SEC Announces Charges in Alleged Gold Mining Investment Scheme
FOR IMMEDIATE RELEASE
Washington D.C., Dec. 16, 2014 —
The Securities and Exchange Commission today announced charges against two individuals and their companies behind an alleged gold mining investment scheme based in Miami.
The SEC Enforcement Division alleges that Michael Crow and Alexandre Clug promised investors a stake in so-called “quick-to-production” gold mines that their company Aurum Mining LLC purported to own and operate in Brazil and Peru. Crow, who had filed for personal bankruptcy, teamed up with Clug to raise approximately $3.9 million from seniors and other investors in Florida. Despite highly optimistic statements that the gold mines would yield millions of dollars, the investors never received any money back from their investments.
According to an order instituting an administrative proceeding, Crow and Clug allegedly used a substantial amount of investor funds to cover their monthly salaries, rental of upscale apartments in Lima, and other living or travel expenses.
In a separate order, certified public accountant Angel E. Lana agreed to settle findings that he was involved in the scheme as the CFO of Aurum Mining.
“Investors are entitled to know the whole truth about their investments and those controlling their investments,” said Andrew M. Calamari, Director of the SEC’s New York Regional Office. “Our case alleges that Crow and Clug used investor money to pay themselves while concealing Crow’s background and Aurum’s failures in Brazil and Peru from investors, including seniors.”
The SEC Enforcement Division alleges that Crow and Clug knew their prospective statements to investors about the gold mining ventures were false and misleading because they were not supported by the conclusions or opinions of Brazilian-based counsel, independent geological experts, or mining analysts. Among the false representations by Crow and Clug was that Aurum Mining had acquired a 50-percent interest in a Brazilian gold mine with reserves of approximately $400 million worth of gold.
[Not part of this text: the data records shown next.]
-- ==== Sys2Proof/Config.lean ====
section
/-! DEFINITION. What the spec leaves OPEN, each an opaque constant of which no proof can see a value
(spec/00_scope.md R5; spec/92_eei_decisions.md section 7). Where the spec bounds a parameter, its type carries the bound. Parameters whose
value the spec decides are in Machine/Params.lean. -/

namespace Sys2Proof

/-- `HOSTCALL_PORT - 0x4020`: the port is one address in 0x4020 to 0x7FFF (R5, D15; n7). -/
opaque Config.hostcallOffset : Fin 0x3FE0

/-- The declared argument count of each registered call id, 0 to 4; `none` for an id that is not registered
(R5, R451, D16; n8). -/
opaque Config.hostArity : Byte → Option (Fin 5)

/-- The byte a callback returns: call id, four arguments, and the work RAM it sees as a list of 2048 bytes
(R452, D43; n8). -/
opaque Config.hostReturn : Byte → Byte → Byte → Byte → Byte → List Byte → Byte

/-- The byte that work-RAM index `k` holds after a callback: call id, four arguments, the work RAM it saw, `k`
(R452, D43; n8). -/
opaque Config.hostRam : Byte → Byte → Byte → Byte → Byte → List Byte → Nat → Byte

/-- FREE VALUE. The button state sampled by the strobe that makes draw number `k`: right, left, down, up, start,
select, B, A from bit 7 to bit 0 (R440, D17, U12; n5). -/
opaque Config.buttons : Nat → Byte

/-- FREE VALUE. Whether the sprite DMA that makes draw number `k` stalls the CPU for 514 ticks rather than 513
(R406, D30, U4; n4). -/
opaque Config.dmaLong : Nat → Bool

/-- FREE VALUE. The sample rates of the sample steps the audio producer performs in the audio turn that makes draw
number `k`, in order; none, or any number of them (R120, R602, D39, U17; n6). -/
opaque Config.audioSteps : Nat → List Rat

/-- `SPR0_HIT_SCANLINE`, 0 to 239 (R543, D29; n9). -/
opaque Config.spr0Scanline : Fin 240

/-- `SPR0_HIT_DOT - 1`: the dot is 1 to 256 (R543, D29; n9). -/
opaque Config.spr0DotOffset : Fin 256

/-- `ApuFilter` away from the zero state with zero input: the two state values, the input, the rate; the output and
the two next state values (R661, D38; n13). -/
opaque Config.apuFilter : Rat → Rat → Rat → Rat → Rat × Rat × Rat

end Sys2Proof
end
According to the SEC’s order, Crow has twice before been the subject of SEC enforcement actions and has been barred from working in the securities industry or acting as an officer or director of a public company. The SEC Enforcement Division alleges that Crow and Clug established PanAm Terra Inc. as a public company and raised $400,000 from investors in Florida for purported farmland investment opportunities in South America. PanAm Terra failed to disclose to investors in its periodic SEC filings that Crow acted as a de facto officer despite being barred from doing so. The filings also failed to disclose Crow’s bankruptcy. The SEC Enforcement Division alleges that no farmland was actually purchased and a substantial amount of the money raised was paid to Crow, Clug, and their business associates.
The SEC Enforcement Division further alleges that Crow and Clug operated another company called The Corsair Group through which they brokered the sale of bonds to investors and received more than $10,000 in transaction-based compensation. The Corsair Group was not registered as a broker-dealer and Crow and Clug were not associated with any registered broker-dealer, and in fact Crow had been barred from associating with any broker-dealer.
The SEC Enforcement Division alleges that Crow, Clug, Aurum Mining, and PanAm Terra violated Section 17(a) of the Securities Act of 1933, and Section 10(b) and Rule 10b-5 under the Securities Exchange Act of 1934. Crow and Clug allegedly aided and abetted and caused the violations by Aurum Mining and PanAm Terra. In the order, the Enforcement Division alleges additional violations of other provisions of the federal securities laws. The matter will be scheduled for a public hearing before an administrative law judge for proceedings to adjudicate the Enforcement Division’s allegations and determine what, if any, remedial actions are appropriate.
The SEC’s separate order against Lana found that he solicited his own accounting clients and others to invest in Aurum Mining without regard to the false or misleading representations being made to investors. Without admitting or denying the findings, Lana agreed to pay a $50,000 penalty and be barred from practicing as an accountant on behalf of any SEC-regulated entity for five years. He is ordered to cease-and-desist from further violations of Section 17(a) of the Securities Act.
The SEC Enforcement Division’s investigation was conducted by Ibrahim Bah, Nandy Celamy, Sandra Yanez, David Stoelting, and Valerie A. Szczepanik in the New York Regional Office. The case was supervised by Amelia A. Cottrell, and the Enforcement Division’s litigation will be led by Mr. Stoelting and Mr. Bah.